--- DESCRIPTION OF THE TASK ---
Return every line of the entries that includes the word "Tests".

※

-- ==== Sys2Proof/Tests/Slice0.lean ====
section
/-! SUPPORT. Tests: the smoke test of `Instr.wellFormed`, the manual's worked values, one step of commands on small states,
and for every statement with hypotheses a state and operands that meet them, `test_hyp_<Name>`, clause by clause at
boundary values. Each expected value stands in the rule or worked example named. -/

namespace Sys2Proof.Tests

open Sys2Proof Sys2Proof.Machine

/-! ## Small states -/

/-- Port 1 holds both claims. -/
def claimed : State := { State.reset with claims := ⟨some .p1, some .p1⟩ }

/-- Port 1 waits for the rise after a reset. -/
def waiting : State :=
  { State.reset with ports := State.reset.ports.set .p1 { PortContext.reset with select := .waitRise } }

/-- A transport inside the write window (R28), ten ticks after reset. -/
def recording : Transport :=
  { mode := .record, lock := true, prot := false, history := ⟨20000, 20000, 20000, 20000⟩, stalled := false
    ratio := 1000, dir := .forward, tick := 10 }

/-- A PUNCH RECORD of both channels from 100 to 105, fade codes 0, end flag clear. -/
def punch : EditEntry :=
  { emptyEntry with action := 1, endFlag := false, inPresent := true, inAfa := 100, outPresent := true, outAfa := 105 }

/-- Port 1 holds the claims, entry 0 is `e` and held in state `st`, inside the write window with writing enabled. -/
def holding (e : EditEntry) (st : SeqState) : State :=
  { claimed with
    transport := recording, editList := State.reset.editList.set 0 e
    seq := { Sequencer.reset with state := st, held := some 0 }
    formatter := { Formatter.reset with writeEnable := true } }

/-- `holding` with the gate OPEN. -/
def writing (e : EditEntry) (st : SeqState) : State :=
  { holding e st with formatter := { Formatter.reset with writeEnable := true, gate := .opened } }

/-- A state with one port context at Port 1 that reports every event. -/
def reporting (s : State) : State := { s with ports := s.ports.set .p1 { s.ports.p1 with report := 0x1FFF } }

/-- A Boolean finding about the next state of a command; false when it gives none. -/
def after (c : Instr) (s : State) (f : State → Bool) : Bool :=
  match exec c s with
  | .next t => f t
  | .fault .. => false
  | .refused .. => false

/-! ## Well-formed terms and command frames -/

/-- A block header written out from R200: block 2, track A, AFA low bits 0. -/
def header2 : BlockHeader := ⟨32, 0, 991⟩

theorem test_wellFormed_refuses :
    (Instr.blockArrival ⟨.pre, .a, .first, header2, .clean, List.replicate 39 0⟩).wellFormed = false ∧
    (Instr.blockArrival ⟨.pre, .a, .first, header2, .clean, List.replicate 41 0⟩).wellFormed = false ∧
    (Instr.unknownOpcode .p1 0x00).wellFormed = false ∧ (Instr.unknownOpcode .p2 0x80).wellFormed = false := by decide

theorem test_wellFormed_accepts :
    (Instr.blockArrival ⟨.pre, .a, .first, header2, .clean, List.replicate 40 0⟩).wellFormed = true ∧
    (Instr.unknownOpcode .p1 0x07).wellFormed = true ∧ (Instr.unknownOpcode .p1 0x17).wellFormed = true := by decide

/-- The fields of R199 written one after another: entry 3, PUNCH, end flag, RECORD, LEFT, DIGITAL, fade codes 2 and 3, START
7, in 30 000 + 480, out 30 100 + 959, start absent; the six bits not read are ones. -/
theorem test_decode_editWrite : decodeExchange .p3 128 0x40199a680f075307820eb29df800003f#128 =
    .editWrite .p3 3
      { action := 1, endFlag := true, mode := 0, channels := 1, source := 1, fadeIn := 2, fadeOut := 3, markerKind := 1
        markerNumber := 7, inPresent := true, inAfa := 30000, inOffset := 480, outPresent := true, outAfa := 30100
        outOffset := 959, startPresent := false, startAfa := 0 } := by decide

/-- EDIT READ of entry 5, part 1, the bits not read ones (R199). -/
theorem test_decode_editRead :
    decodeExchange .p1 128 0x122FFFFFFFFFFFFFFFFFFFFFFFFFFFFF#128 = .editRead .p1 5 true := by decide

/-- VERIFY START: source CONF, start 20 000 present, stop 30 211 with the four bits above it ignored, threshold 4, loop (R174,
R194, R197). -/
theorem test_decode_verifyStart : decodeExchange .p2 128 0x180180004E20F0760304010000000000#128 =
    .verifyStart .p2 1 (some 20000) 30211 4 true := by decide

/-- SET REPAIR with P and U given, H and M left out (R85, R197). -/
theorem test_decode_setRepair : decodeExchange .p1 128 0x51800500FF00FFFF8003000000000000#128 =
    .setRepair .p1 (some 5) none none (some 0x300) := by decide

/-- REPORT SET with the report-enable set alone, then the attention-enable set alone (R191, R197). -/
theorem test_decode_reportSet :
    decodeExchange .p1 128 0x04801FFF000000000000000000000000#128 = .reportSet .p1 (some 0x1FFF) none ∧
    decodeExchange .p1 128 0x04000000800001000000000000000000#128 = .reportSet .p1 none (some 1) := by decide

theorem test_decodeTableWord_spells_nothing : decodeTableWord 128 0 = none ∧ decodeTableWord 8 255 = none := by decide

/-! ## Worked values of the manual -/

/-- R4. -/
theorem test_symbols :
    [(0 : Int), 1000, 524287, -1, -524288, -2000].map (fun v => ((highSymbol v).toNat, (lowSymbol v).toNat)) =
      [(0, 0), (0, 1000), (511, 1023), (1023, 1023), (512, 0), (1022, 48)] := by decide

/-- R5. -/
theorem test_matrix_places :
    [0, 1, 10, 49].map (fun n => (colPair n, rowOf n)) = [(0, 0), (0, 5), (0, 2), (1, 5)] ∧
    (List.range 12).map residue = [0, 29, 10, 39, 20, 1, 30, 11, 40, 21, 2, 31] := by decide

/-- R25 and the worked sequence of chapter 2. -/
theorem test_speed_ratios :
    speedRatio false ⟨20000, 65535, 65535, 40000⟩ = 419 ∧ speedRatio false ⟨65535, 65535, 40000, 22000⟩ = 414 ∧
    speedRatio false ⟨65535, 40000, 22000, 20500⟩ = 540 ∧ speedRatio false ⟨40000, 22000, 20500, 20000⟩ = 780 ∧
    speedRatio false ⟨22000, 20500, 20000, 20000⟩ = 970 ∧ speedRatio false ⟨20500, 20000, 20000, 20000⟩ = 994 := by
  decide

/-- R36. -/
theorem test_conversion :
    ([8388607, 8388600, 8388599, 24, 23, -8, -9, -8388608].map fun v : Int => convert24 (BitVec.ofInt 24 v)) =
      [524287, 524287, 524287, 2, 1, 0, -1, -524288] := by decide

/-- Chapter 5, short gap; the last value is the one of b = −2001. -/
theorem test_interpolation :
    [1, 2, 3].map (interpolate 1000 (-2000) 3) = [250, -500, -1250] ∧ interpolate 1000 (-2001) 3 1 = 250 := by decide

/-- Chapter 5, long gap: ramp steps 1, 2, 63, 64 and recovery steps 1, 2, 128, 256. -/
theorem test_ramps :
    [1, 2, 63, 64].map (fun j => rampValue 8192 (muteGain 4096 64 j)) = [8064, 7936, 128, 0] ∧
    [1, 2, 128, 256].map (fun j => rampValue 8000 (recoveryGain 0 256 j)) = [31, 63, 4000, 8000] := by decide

※

--- EXPECTED ANSWER ---
-- ==== Sys2Proof/Tests/Slice0.lean ====
/-! SUPPORT. Tests: the smoke test of `Instr.wellFormed`, the manual's worked values, one step of commands on small states,
namespace Sys2Proof.Tests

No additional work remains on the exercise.